▶ **TASK TO CARRY OUT**: In the entries below, tally the lines that contain the string "every", then state that number alone.

------ DATA IN THIS EXERCISE

-- ==== Sys2Proof/Certificates/Slice0/Obligations.lean ====
section
/-! DEFINITION. The statements for the provers. Each docstring names the rules it formalises; where it rests on a choice of
the model, it names the log entry. -/

open Sys2Proof Sys2Proof.Machine

/-! ### Reset and fault entry -/

/-- RESET and the hard reset input give every piece of state its reset value, in every state of RUN, and touch neither
HROM and the parameters, nor DATA, META, the raster (10_state.md R43, 44_host_commands.md R235, 70_reset_and_hazards.md
R301). That the model's own fields `hostIn`, `hostOut`, `draws` stay is the model's choice (log entries 3 and 4). -/
def Obligations.ResetValues : Prop :=
  ∀ s : State,
    let t : State :=
      { s with
        vpred00 := 0, vpred01 := 0, vpred10 := 0, vpred11 := 0, hpred0 := 0, hpred1 := 0
        bpByte := 0, bpBit := 0, row := 0, col := 0, mode := .normal, run := .idle, tvalid := false
        kind := .none, cause := .none, frow := 0, fcol := 0, result := 0
        bps := 0, lossless := false, height := 0, raww := 0, visw := 0, lmargin := 0, split := 0, csize := 0
        ver := 0, vseed0 := 0, vseed1 := 0, vseed2 := 0, vseed3 := 0, minReg := 0, maxReg := 0
        tsel := 0, maxlen := 0, fill := 0, srclen := 0, metalen := 0, caddr := 0, hslot := [], curve := [] }
    exec .reset s = .next t ∧
      ∀ rest, s.hostIn = .hardReset :: rest → step s = .next { t with hostIn := rest }

/-- The state after reset meets the invariant (43_predictive.md R209 a; 10_state.md R28, R37, R38). That DATA and META are
empty, and so in canonical form, is the model's choice (log entry 2). -/
def Obligations.ResetMeetsInvariant : Prop :=
  inv State.reset = true

/-- Fault entry writes the kind, the cause, the position and RUN, and nothing else (60_exceptions.md R270). -/
def Obligations.FaultEntryWritesTheRecordOnly : Prop :=
  ∀ (s : State) (c : FaultCause),
    s.raise c = { s with kind := c.kind, cause := c, frow := s.row, fcol := s.col, run := .fault }

/-- STATUS as read is `TVALID << 3 | MODE << 2 | RUN`, and FAULT after each fault is `CAUSE << 8 | KIND`, with the numbers of
10_state.md R25 to R27 and R30, 60_exceptions.md R261 and R262. -/
def Obligations.StatusAndFaultWords : Prop :=
  ∀ s : State,
    (regRead 0x01 s).toNat = 8 * s.tvalid.toNat + 4 * (if s.mode = .split then 1 else 0) +
      (if s.run = .idle then 0 else if s.run = .active then 1 else if s.run = .done then 2 else 3) ∧
    regRead 0x02 (s.raise .verUnknown) = 0x1001 ∧ regRead 0x02 (s.raise .verFwupdate) = 0x1101 ∧
    regRead 0x02 (s.raise .badCount) = 0x1201 ∧ regRead 0x02 (s.raise .curveUnwritten) = 0x1301 ∧
    regRead 0x02 (s.raise .maxlenZero) = 0x2002 ∧ regRead 0x02 (s.raise .tooManySymbols) = 0x2102 ∧
    regRead 0x02 (s.raise .oversubscribed) = 0x2202 ∧ regRead 0x02 (s.raise .badPayload) = 0x2302 ∧
    regRead 0x02 (s.raise .codeUnassigned) = 0x2402 ∧ regRead 0x02 (s.raise .dataExhausted) = 0x3003 ∧
    regRead 0x02 (s.raise .metaExhausted) = 0x3103 ∧ regRead 0x02 (s.raise .bounds) = 0x4004 ∧
    regRead 0x02 (s.raise .badCmd) = 0x5005 ∧ regRead 0x02 (s.raise .badState) = 0x5105 ∧
    regRead 0x02 (s.raise .badConfig) = 0x5205 ∧ regRead 0x02 (s.raise .noTable) = 0x5305 ∧
    regRead 0x02 (s.raise .badAccess) = 0x5405

/-- In FAULT every instruction but RESET leaves the state as it is, and so does every host write but that of RESET
(44_host_commands.md R230, R240; 60_exceptions.md R275: no second fault). For a pixel record by itself that is the
model's reading (log entry 11). -/
def Obligations.FaultIgnoresAllButReset : Prop :=
  (∀ (i : Instr) (s : State), s.run = .fault → i ≠ .reset → exec i s = .next s) ∧
  ∀ (s : State) (addr : Byte) (v : Word) (rest : List HostAccess), s.run = .fault →
    s.hostIn = .write addr v :: rest → ¬(addr = 0 ∧ v = 0x0100) → step s = .next { s with hostIn := rest }

/-- Nothing but a reset leaves FAULT or DONE, and a step that leaves DONE without a reset goes to FAULT
(10_state.md R26, 60_exceptions.md R273). -/
def Obligations.OnlyResetLeavesFaultAndDone : Prop :=
  ∀ s t : State, step s = .next t → nextIsReset s = false →
    (s.run = .fault → t.run = .fault) ∧ (s.run = .done → t.run = .done ∨ t.run = .fault)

------------

▶ **SOLUTION**: 2